Posted on 2011-06-07 23:59:00
Tags: My mallet finger

A normal Tuesday: wake up, train, work, train, dinner, volleyball. And then hospital, because my lefthand ring-finger got damaged during the volleyball game.

When the finger got hurt, by a bad catch of a badly placed ball, it didn't seem too much. About half a second later I was off the field to get some ice for it.

The people from the Menai Sports center have a great solution for providing cold-packs for injured players: just use a bag of frozen peas, it works as well and doesn't cost as much if never returned.

The "let's see if thus goes over after ten minutes" approach worked fine, except that I nearly fainted after the ten minutes when the finger got bent. And there was a strange hump of the top of the finger. Plan B, off to the hospital.

In the Emergency department you get first investigated by the triage nurse (m/f for the Dutch people who have a different word for a male and female nurse). He wisely didn't touch the finger and wanted to make an X-ray first.
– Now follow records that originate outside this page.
theorem witness_Eq7GainsHaveNoEffect :
    (List.replicate 7 (0 : F32)).length = 7 ∧
    ([0x7FC00000, 0x7F800000, 0xC0A00000, 0, 0x49742400, 0x80000000, 0x7FA00001] : List F32).length = 7 := by decide

theorem witness_Eq7RunsTheCascade : one.Placed ∧ (List.replicate 7 (0 : F32)).length = 7 := ⟨one_placed, by decide⟩

theorem witness_Eq7StageByStage :
    (engine mix [0x3F800000, 0, 0, 0]).Placed ∧ (List.replicate 7 (0 : F32)).length = 7 :=
  ⟨(by decide : placementOk 4 inB outB = true), by decide⟩

theorem witness_Eq7Frame :
    (∃ t, exec (.eq7 (List.replicate 7 0)) one = .next t) ∧ ∃ t, exec (.eq7 []) one = .next t :=
  ⟨⟨_, execEq7_seven _ _ rfl⟩, ⟨_, execEq7_other _ _ (by decide)⟩⟩

theorem witness_Eq7NaNHistoryIsPermanent :
    (List.replicate 7 (0 : F32)).length = 7 ∧ 0 < one.cfgN ∧
    F32.isNaN (one.setBq (one.bq.set 6 (one.bq[6].shift 0 0x7FC00000))).bq[(6 : Fin 7)].y1 = true :=
  ⟨by decide, by decide, by decide +kernel⟩

theorem witness_LofiRunsTheRecurrence : (engine ident oneToFour).Placed ∧ 1 < (engine ident oneToFour).cfgN :=
  ⟨(by decide : placementOk 4 inB outB = true), by decide⟩

/-- The last index of the largest block; the factors 1.5, -1.5, the smallest subnormal, 1 and 2^24 with either sign,
the infinities, the zeros and a NaN. -/
theorem witness_LofiHoldPattern :
    (0 < 16777216 ∧ 16777215 < 16777216) ∧
    ([0x3FC00000, 0xBFC00000, 0x00000001, i2f 1, fneg (i2f 16777216)].all fun d =>
      F32.isFinite d && !F32.isZero d) = true ∧
    (1 ≤ 16777216 ∧ (0xCB800000#32 = fneg (i2f 16777216))) ∧
    F32.isInf 0x7F800000 = true ∧ F32.isInf 0xFF800000 = true ∧ F32.isZero 0 = true ∧ F32.isZero 0x80000000 = true ∧
    F32.isNaN 0x7FC00000 = true := by decide

theorem witness_LofiZeroOrNaNFactorGivesZeros :
    F32.isZero 0x80000000 = true ∧ F32.isNaN 0x7F800001 = true ∧ 0 < one.cfgN := by decide

theorem witness_LofiOneBitIsRound : one.Placed ∧ one.cfgN ≤ 16777216 ∧ F32.isNaN (one.readIn 0) = false :=
  ⟨one_placed, by decide, by decide⟩

theorem witness_CopyMovesBits : one.Placed := one_placed

theorem witness_CopyTwiceIsCopyOnce :
    one.Placed ∧ Memory.wf one.mem = true ∧ ∃ t, exec .copy one = .next t := ⟨one_placed, by decide, _, rfl⟩

theorem witness_NoCommandWritesTheInput : one.Placed ∧ ∃ t, exec (.lofi 0 0) one = .next t := ⟨one_placed, _, rfl⟩

/-- Memory whose output cell holds something else. -/
theorem witness_OutputIgnoresOldOutput :
    one.Placed ∧ Instr.pshift 0 ≠ .getin ∧ Instr.pshift 0 ≠ .getout ∧ (List.replicate 7 (0 : F32)).length = 7 ∧
    (∀ a, one.OutsideOutput a → Memory.readByte (one.writeOut 0 0x41100000).mem a = Memory.readByte one.mem a) ∧
    (one.writeOut 0 0x41100000).mem ≠ one.mem :=
  ⟨one_placed, by decide, by decide, by decide, fun a ha => writeOut_byte one 0 a _ (by decide) ha, by decide⟩

theorem witness_LegalCommandsAlwaysSucceed :
    (∀ gains, Instr.pshift 0xBF800000 = .eq7 gains → gains.length = 7) ∧
    ∀ gains, Instr.eq7 (List.replicate 7 0) = .eq7 gains → gains.length = 7 :=
  ⟨fun _ h => (by cases h), fun gains h => (by cases h; decide)⟩

/-- A quotient that rounds down to an even pattern at a tie, the largest finite value, and the first infinity. -/
theorem witness_RoundingIsNearestTiesToEven :
    (0 < 2 ∧ roundMag 1 2 = 0 ∧ 1 < infMag ∧ roundMag 1 2 < infMag ∧ 1 ≠ roundMag 1 2) ∧
    (33554431 * 2 ^ 252 * 1 ≤ 33554431 * 2 ^ 252 ∧ roundMag (33554431 * 2 ^ 252) 1 = infMag) ∧
    roundMag (33554431 * 2 ^ 252 - 1) 1 = maxFiniteMag := by decide

/-- Finite operands whose results are finite, a tie, an underflow to zero, and a sum that overflows. -/
theorem witness_ArithmeticIsCorrectlyRounded :
    F32.isFinite 0x3F800000 = true ∧ F32.isFinite 0x40400000 = true ∧ F32.isZero 0x40400000 = false ∧
    F32.isFinite (fdiv ⟨0, 0, 0⟩ 0x3F800000 0x40400000) = true ∧
    F32.isFinite (fsub ⟨0, 0, 0⟩ 0x3F800000 0x40400000) = true ∧
    (F32.isFinite 0x33800000 = true ∧ F32.isFinite 0x3F800001 = true ∧
      F32.toUnits 0x3F800001 ≠ F32.toUnits (fadd ⟨0, 0, 0⟩ 0x3F800000 0x33800000) ∧
      Reference.distance 0x3F800001 (F32.toUnits 0x3F800000 + F32.toUnits 0x33800000) 1 =
        Reference.distance 0x3F800000 (F32.toUnits 0x3F800000 + F32.toUnits 0x33800000) 1) ∧
    (F32.isFinite 0x00000001 = true ∧ fmul ⟨0, 0, 0⟩ 0x00000001 0xBF000000 = 0x80000000#32) ∧
    F32.isInf (fadd ⟨0, 0, 0⟩ 0x7F7FFFFF 0x7F7FFFFF) = true := by decide

theorem witness_ArithmeticSpecialCases :
    F32.isInf 0x7F800000 = true ∧ F32.isInf 0xFF800000 = true ∧ F32.isZero 0 = true ∧ F32.isZero 0x80000000 = true ∧
    F32.isFinite 0x00000001 = true ∧ F32.isZero 0x00000001 = false ∧ F32.isFinite 0xFF7FFFFF = true ∧
    F32.neg 0x7F800000 ≠ F32.neg 0xFF800000 ∧ F32.isFinite 0x80000000 = true ∧
    (F32.toUnits 0x3F800000 + F32.toUnits 0xBF800000 = 0 ∧ F32.neg 0x3F800000 ≠ F32.neg 0xBF800000) ∧
    F32.isZero (fmul ⟨0, 0, 0⟩ 0x80000001 0x00000001) = true ∧
    F32.isZero (fdiv ⟨0, 0, 0⟩ 0x00000001 0xFF7FFFFF) = true := by decide

/-- NaN operands, and an invalid operation of each kind that R134 and R144 name. -/
theorem witness_NaNResultsAreQuietAndPropagate :
    (F32.isNaN 0x7FA00001 = true ∧ F32.isNaN 0xFFC00000 = true ∧ F32.isZero 0x3F800000 = false) ∧
    F32.isNaN (fadd ⟨0, 0, 0⟩ 0x7F800000 0xFF800000) = true ∧ F32.isNaN (fsub ⟨0, 0, 0⟩ 0x7F800000 0x7F800000) = true ∧
    F32.isNaN (fmul ⟨0, 0, 0⟩ 0x80000000 0x7F800000) = true ∧ F32.isNaN (fdiv ⟨0, 0, 0⟩ 0 0x80000000) = true ∧
    F32.isNaN (fdiv ⟨0, 0, 0⟩ 0x7F800000 0xFF800000) = true ∧ F32.isNaN (fmod ⟨0, 0, 0⟩ 0x3F800000 0) = true ∧
    F32.isNaN (fmod ⟨0, 0, 0⟩ 0xFF800000 0x3F800000) = true ∧ F32.isNaN (fround ⟨0, 0, 0⟩ 0x7F800001) = true ∧
    F32.isNaN (tanh32 ⟨0, 0, 0⟩ 0x7F800001) = true ∧ F32.isNaN (pow32 ⟨0, 0, 0⟩ 0x40000000 0x7FC00000) = true :=
  ⟨by decide, freeNaN_isNaN _, freeNaN_isNaN _, freeNaN_isNaN _, freeNaN_isNaN _, freeNaN_isNaN _, freeNaN_isNaN _,
    freeNaN_isNaN _, freeNaN_isNaN _, freeNaN_isNaN _, freeNaN_isNaN _⟩

theorem witness_ComparisonsFollowRealValue :
    F32.isNaN 0x7F800001 = true ∧ F32.isFinite 0x7F7FFFFF = true ∧ F32.isFinite 0x80000000 = true ∧
    F32.isInf 0x7F800000 = true ∧ F32.isInf 0xFF800000 = true := by decide

theorem witness_RoundIsExactTiesAway :
    F32.isNaN 0xFFFFFFFF = true ∧ F32.isInf 0xFF800000 = true ∧ F32.isFinite 0x4AFFFFFF = true ∧ F32.isFinite 0x4B000000 = true ∧
    0x4B000000 ≤ F32.mag 0x4B000000 := by decide

theorem witness_FmodIsTheExactRemainder :
    F32.isNaN 0x7F800001 = true ∧ F32.isFinite 0x7F7FFFFF = true ∧ F32.isFinite 0x80000001 = true ∧
    F32.isZero 0x80000001 = false ∧
    F32.isInf 0x7F800000 = true ∧ F32.isZero 0x80000000 = true := by decide

theorem witness_IndexConversionIsExact : 0 ≤ 16777216 ∧ 16777216 ≤ 16777216 := by decide

/-- 10.0, the value below it, and their negatives. -/
theorem witness_TanhNamedProperties :
    F32.isNaN 0x41200000 = false ∧ fge 0x41200000 0x41200000 = true ∧ fge 0x411FFFFF 0x41200000 = false ∧
    fge 0xC1200000 0xC1200000 = true ∧ fge 0xC1200000 0xC11FFFFF = false := by decide

/-- The ends of each clause's range: 0, k = -149 and 127, 128.0, 39.0, -151.0 and a value between them. -/
theorem witness_PowNamedProperties :
    F32.isZero 0x80000000 = true ∧ (F32.isFinite 0xC3150000 = true ∧ F32.toUnits 0xC3150000 = -149 * 2 ^ 149) ∧
    (F32.isFinite 0x42FE0000 = true ∧ F32.toUnits 0x42FE0000 = 127 * 2 ^ 149) ∧ fge 0x43000000 0x43000000 = true ∧
    fge 0x421C0000 0x421C0000 = true ∧ fge 0xC3170000 0xC3170000 = true ∧ F32.isNaN 0xC3160000 = false := by
  decide

/-! ### tanh, pow and the design of coefficients -/

/-- V-A1: the allowed results around tanh(0.5) hold the pattern nearest it, and at most three patterns. -/
theorem test_tanh_half :
    (tanhRange 0x3F000000).lo ≤ 0x3EEC9A9F ∧ 0x3EEC9A9F ≤ (tanhRange 0x3F000000).hi ∧
      (tanhRange 0x3F000000).hi - (tanhRange 0x3F000000).lo ≤ 2 := by decide +kernel

/-- V-A3: the allowed results around 10^0.3 hold the pattern nearest it, and at most three patterns. -/
theorem test_pow_ten :
    (powRange fix512.ln10 0x3E99999A).lo ≤ 0x3FFF64C2 ∧ 0x3FFF64C2 ≤ (powRange fix512.ln10 0x3E99999A).hi ∧
      (powRange fix512.ln10 0x3E99999A).hi - (powRange fix512.ln10 0x3E99999A).lo ≤ 2 := by decide +kernel

/-- V-D1: the design of a peaking stage at 0 dB. -/
theorem test_design_peaking :
    realPeaking 0x447A0000 0x472C4400 0x3F800000 0 =
      some ⟨0x3F800000, 0xBFEC9B8C, 0x3F5E0F25, 0xBFEC9B8C, 0x3F5E0F25⟩ := by decide +kernel

/-- R165, R171 by hand, with 12 Hz or 36 Hz at a rate of 48 (sin w = 1 or -1, cos w = 0): at 12000 dB and Q = 5 the
gain 10^600 makes b0 and b2 infinite and a2 one; at 0 dB and Q = 0.5, with 36 Hz, a0 = 1 - 1 is a zero divisor. -/
theorem test_design_extremes :
    designPeaking 0x41400000 0x42400000 0x40A00000 0x463B8000 = ⟨0x7F800000, 0, 0xFF800000, 0, 0x3F800000⟩ ∧
    realPeaking 0x42100000 0x42400000 0x3F000000 0 = none := by decide +kernel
The X-ray departments these days don't work with photographic paper anymore, the receiver is a kind of flat CCD device which wirelessly transfers the image to the image library. Welcome to the 21st century, goodbye to the "clunk clunk" sound of the replacement of the film.

It showed that there was a little triangle of bone broken off and I was told that the tendon was still attached to the piece. That was the reason why it a. Hurt so much when trying to stretch the finger and b. The finger didn't get stretched anymore.

The doctor could tell me that it was called a "mallet finger" and that it was a common breakage for people who play ball-sports. I still don't know the dutch name for it, maybe it only happens in English speaking countries! The doctor knew so much about it because he had had the same injury from the same sport earlier in life. And his finger was close to back to normal and he played volleyball again, so there is hope!

Later in the hospital I got a mega-splint on it and the message for the hand-surgeon, including a CDROM with a JPEG and an uncompressed picture of the X-ray, and I went home.